You’ve decided to go for it. You know rates are at attractive lows!


Buying a home can be thrilling and nerve-wracking at the same time, especially for a first-time home buyer — it’s difficult to know exactly what to expect. The learning curve can be steep, but most of the issues can be resolved by doing a little financial homework.


Take these five steps to help make the process go more smoothly.



1. Check your credit


The home buyer's credit score is among the most important factors when it comes to qualifying for a loan these days. Just because you pay everything on time every month doesn’t mean your credit is stellar, however, the amount of credit you’re using relative to your available credit limit, or your credit utilization ratio, can sink a credit score.


The lower the utilization rate, the higher your score will be. Ideally, first-time home buyers would have a lot of credit available, with less than a third of it used.


Repairing damaged credit takes time — and money, if you owe more than lenders would prefer to see relative to your income. If you think your credit may need work, begin the repair process at least six months before shopping for a home.


2. Evaluate assets and liabilities


So you don’t owe too much money and your payments are up to date. But how do you spend your money? Do you have piles of money left over every month, or are you on a shoestring budget? A first-time home buyer should have a good idea of what is owed and what is coming in. Buyers should understand a little bit about monthly cash flow.


It is a good recommendation for a first time home buyer to try to track spendings for a couple of months to see where their money is  going.


Additionally, buyers should have an idea of how lenders will view their income, and that requires becoming familiar with the basics of mortgage lending.

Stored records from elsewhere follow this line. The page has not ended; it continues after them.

-- ==== Sys2Proof/Certificates/Slice0/Obligations.lean ====
section
/-! DEFINITION. The statements for the provers. Each docstring names the rule of the spec it formalises. `s.cur.length + 1` is the
candidate cycle of a step (R116) throughout. -/

open Sys2Proof Sys2Proof.Machine

/-! ### The decoder and the encoder -/

/-- Decoding the encoding of a well-formed instruction gives it back, with every operand (R61 to R66). -/
def Obligations.DecodeOfEncodeIsTheInstruction : Prop :=
  ∀ i : Instr, i.wellFormed = true →
    decode (.word (encode i)) = i ∧ decodeTableWord 32 (encode i).toNat = some i

/-- Encoding what a word decodes to gives the word with the ignored bits of its format cleared (R66); an UNKNOWN word gives the
zero word, the model's choice of an UNKNOWN word (log entry 8). -/
def Obligations.EncodeOfDecodeKeepsTheReadBits : Prop :=
  ∀ w : Word,
    (decode (.word w) ≠ .unknown →
      encode (decode (.word w)) = w &&& ~~~ (ignoredBits (decode (.word w)).format)) ∧
    (decode (.word w) = .unknown → encode (decode (.word w)) = 0)

/-- A change to any ignored bit leaves the descriptor unchanged: the spec's own inference in section 2 of 30_encoding.md. -/
def Obligations.IgnoredBitsLeaveTheDescriptorUnchanged : Prop :=
  ∀ w w' : Word,
    w &&& ~~~ (ignoredBits (decode (.word w)).format) = w' &&& ~~~ (ignoredBits (decode (.word w)).format) →
      (decode (.word w')).descriptor = (decode (.word w)).descriptor

/-- The format is determined by the seven low-order bits alone, by the document's map and its default. The last seven clauses,
on words alone, are the mask and match columns, which the spec marks as its own conversion in section 1 of 30_encoding.md. -/
def Obligations.OpcodeMapChoosesTheFormat : Prop :=
  ∀ w : Word,
    ((decode (.word w)).format = .R ↔ w.extractLsb' 0 7 = 0b0110011) ∧
    ((decode (.word w)).format = .I ↔ w.extractLsb' 0 7 = 0b0010011) ∧
    ((decode (.word w)).format = .LOAD ↔ w.extractLsb' 0 7 = 0b0000011) ∧
    ((decode (.word w)).format = .STORE ↔ w.extractLsb' 0 7 = 0b0100011) ∧
    ((decode (.word w)).format = .BRANCH ↔ w.extractLsb' 0 7 = 0b1100011) ∧
    ((decode (.word w)).format = .LUI ↔ w.extractLsb' 0 7 = 0b0110111) ∧
    ((decode (.word w)).format = .AUIPC ↔ w.extractLsb' 0 7 = 0b0010111) ∧
    ((decode (.word w)).format = .UNKNOWN ↔
      w.extractLsb' 0 7 ∉
        ([0b0110011, 0b0010011, 0b0000011, 0b0100011, 0b1100011, 0b0110111, 0b0010111] : List (BitVec 7))) ∧
    (w &&& 0x0000007F = 0x00000033 ↔ w.extractLsb' 0 7 = 0b0110011) ∧
    (w &&& 0x0000007F = 0x00000013 ↔ w.extractLsb' 0 7 = 0b0010011) ∧
    (w &&& 0x0000007F = 0x00000003 ↔ w.extractLsb' 0 7 = 0b0000011) ∧
    (w &&& 0x0000007F = 0x00000023 ↔ w.extractLsb' 0 7 = 0b0100011) ∧
    (w &&& 0x0000007F = 0x00000063 ↔ w.extractLsb' 0 7 = 0b1100011) ∧
    (w &&& 0x0000007F = 0x00000037 ↔ w.extractLsb' 0 7 = 0b0110111) ∧
    (w &&& 0x0000007F = 0x00000017 ↔ w.extractLsb' 0 7 = 0b0010111)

For instance, some professionals, such as the self-employed or straight-commission salesperson, may have a more difficult time getting a loan than others. The self-employed or independent contractor will need a solid two years’ earnings history to show.


3. Organize Documents 


When applying for mortgages, home buyers must document income and taxes. Typically, mortgage lenders will request two recent pay stubs, the previous two years’ W-2 s, tax returns and the past two months of bank statements — every page, even the blank ones.


Buying a home can take a long time, but knowing what you need and where to find it can save time when you’re ready.


4. Qualify yourself 


Ideally, as a first-time home buyer, you already know how much you can afford to spend before the mortgage lender tells you how much you qualify for. By calculating debt-to-income ratio and factoring in a down payment, you will have a good idea of what you can afford, both upfront and monthly.

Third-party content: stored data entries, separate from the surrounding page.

-- ==== Sys2Proof/Laws/Ops.lean ====
section
/-! SUPPORT. One lemma for each shared operation that says once everything it can do. -/

namespace Sys2Proof.Machine

/-! ### The tracker's ports -/

@[simp] theorem trackerGet_trackerSet_same (A : Tracker) (r : RegId) (c : Cycle) :
    trackerGet (trackerSet A r c) r = c := by
  simp [trackerGet, trackerSet]

theorem trackerGet_trackerSet (A : Tracker) (r r' : RegId) (c : Cycle) :
    trackerGet (trackerSet A r c) r' = if r = r' then c else trackerGet A r' := by
  by_cases h : r = r'
  · subst h; simp
  · have : r.val ≠ r'.val := fun e => h (Fin.ext e)
    simp [trackerGet, trackerSet, this, h]

theorem trackerGet_setAvail (r : Option RegId) (r' : RegId) (c : Cycle) (A : Tracker) :
    trackerGet (setAvail r c A) r' = if r = some r' then c else trackerGet A r' := by
  cases r <;> simp [trackerGet_trackerSet]

@[simp] theorem trackerGet_trackerReset (r : RegId) : trackerGet trackerReset r = 0 := by
  simp [trackerGet, trackerReset]

/-! ### Rows -/

@[simp] theorem cellAt_zero (row : Row) : cellAt row 0 = none := rfl
@[simp] theorem cellAt_succ (row : Row) (k : Nat) : cellAt row (k + 1) = row[k]? := rfl

theorem prevRow_of_pos (s : State) (h : 1 ≤ s.i) : prevRow s = s.rows[s.i - 1]? := by
  unfold prevRow
  split
  · omega
  · simp_all

theorem prevRow_of_zero (s : State) (h : s.i = 0) : prevRow s = none := by
  simp [prevRow, h]

theorem holdCell_eq (st : Stage) : holdCell st = if st = .IF then Cell.blank else Cell.bubble := by
  cases st <;> rfl

/-! ### The hold conditions -/

theorem ready_iff (A : Tracker) (r : RegId) (c : Cycle) : ready A r c = true ↔ trackerGet A r < c := by
  simp [ready]

theorem dataHazard_iff (d : Instr) (s : State) (c : Cycle) :
    dataHazard d s c = true ↔ ∃ r ∈ need d s.nxt, ¬ trackerGet s.A r < c := by
  simp [dataHazard, ready]

/-! ### Availability -/

/-- A destination is written on entering one stage only: the one the forwarding selection names. -/
theorem destinationWrite_eq_some (d : Instr) (st : Stage) (f : Bool) (r : RegId) :
    destinationWrite d st f = some r ↔ availStage f d.format = some st ∧ d.destinationRegister = some r := by
  simp [destinationWrite]

theorem anomalyWrite_eq_some (d : Instr) (st : Stage) (a : Bool) (r : RegId) :
    anomalyWrite d st a = some r ↔ a = true ∧ st = .MEM ∧ anomalyRegister d = some r := by
  simp [anomalyWrite, and_assoc]

/-! ### Starting and finishing an instruction -/

theorem startOrDone_some (s : State) (e : Entry) (h : s.prog[s.i]? = some e) : startOrDone s = startInstr e s := by
  simp [startOrDone, h]

theorem startOrDone_none (s : State) (h : s.prog[s.i]? = none) : startOrDone s = { s with done := true } := by
  simp [startOrDone, h]

/-- Everything `startOrDone` can do. -/
theorem startOrDone_cases (s : State) :
    (∃ e, s.prog[s.i]? = some e ∧ startOrDone s = { s with desc := decode e, cur := padding s, nxt := .IF }) ∨
      (s.prog.length ≤ s.i ∧ startOrDone s = { s with done := true }) := by
  cases h : s.prog[s.i]? with
  | none => exact .inr ⟨by simpa using h, startOrDone_none s h⟩
  | some e => exact .inl ⟨e, rfl, startOrDone_some s e h⟩

/-- Everything `finish` can do. -/
theorem finish_cases (s : State) :
    (∃ e, s.prog[s.i + 1]? = some e ∧ finish s = { retire s with desc := decode e, cur := padding (retire s), nxt := .IF }) ∨
      (s.prog.length ≤ s.i + 1 ∧ finish s = { retire s with done := true }) :=
  startOrDone_cases (retire s)

/-- What `leaveStage` does at each stage. -/
theorem leaveStage_eq (s : State) :
    leaveStage s =
      match s.nxt with
      | .IF => { s with nxt := .ID }
      | .ID => { s with nxt := .EXE }
      | .EXE => { s with nxt := .MEM }
      | .MEM => { s with nxt := .WB }
      | .WB => finish s := by
  unfold leaveStage
  cases s.nxt <;> rfl

/-! ### One step -/

/-- Everything a step of the scheduler can do, conditions included: hold by propagation, hold by a data hazard, or enter. -/
theorem schedStep_cases (d : Instr) (s : State) :
    (prevBubble s (s.cur.length + 1) = true ∧ schedStep d s = appendCell (holdCell s.nxt) s) ∨
      (prevBubble s (s.cur.length + 1) = false ∧ (∃ r ∈ need d s.nxt, ¬ trackerGet s.A r < s.cur.length + 1) ∧
        schedStep d s = appendCell .bubble s) ∨
      (prevBubble s (s.cur.length + 1) = false ∧ (∀ r ∈ need d s.nxt, trackerGet s.A r < s.cur.length + 1) ∧
        schedStep d s = enterStage d (s.cur.length + 1) s) := by
  by_cases hp : prevBubble s (s.cur.length + 1) = true
  · exact .inl ⟨hp, by simp [schedStep, candidateCycle, hp]⟩
  · have hp' : prevBubble s (s.cur.length + 1) = false := by simpa using hp
    by_cases hd : dataHazard d s (s.cur.length + 1) = true
    · exact .inr (.inl ⟨hp', (dataHazard_iff d s _).1 hd, by simp [schedStep, candidateCycle, hp', hd]⟩)
    · refine .inr (.inr ⟨hp', fun r hr => ?_, by simp [schedStep, candidateCycle, hp', hd]⟩)
      by_contra hn
      exact hd ((dataHazard_iff d s _).2 ⟨r, hr, hn⟩)

/-- Every meaning is one step of the scheduler for its descriptor. -/
theorem exec_eq (d : Instr) (s : State) : exec d s = .next (schedStep d s) := by
  cases d <;> rfl

/-- Everything `step` can do. -/
theorem step_cases (s : State) :
    (s.done = true ∧ step s = .refused .runOver) ∨ (s.done = false ∧ step s = .next (schedStep s.desc s)) := by
  cases h : s.done with
  | false => exact .inr ⟨rfl, by simp [step, h, exec_eq]⟩
  | true => exact .inl ⟨rfl, by simp [step, h]⟩

end Sys2Proof.Machine
end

5. Figure out your down-payment


It takes effort to scrape together the down payment. There are programs that can assist buyers with qualifying incomes and situations. It is very important to speak with mortgage lenders when you’re starting the process. Check with friends, co-workers and neighbors to find out which lenders they enjoyed working with and ask them questions about the process and what other steps first-time home buyers should take.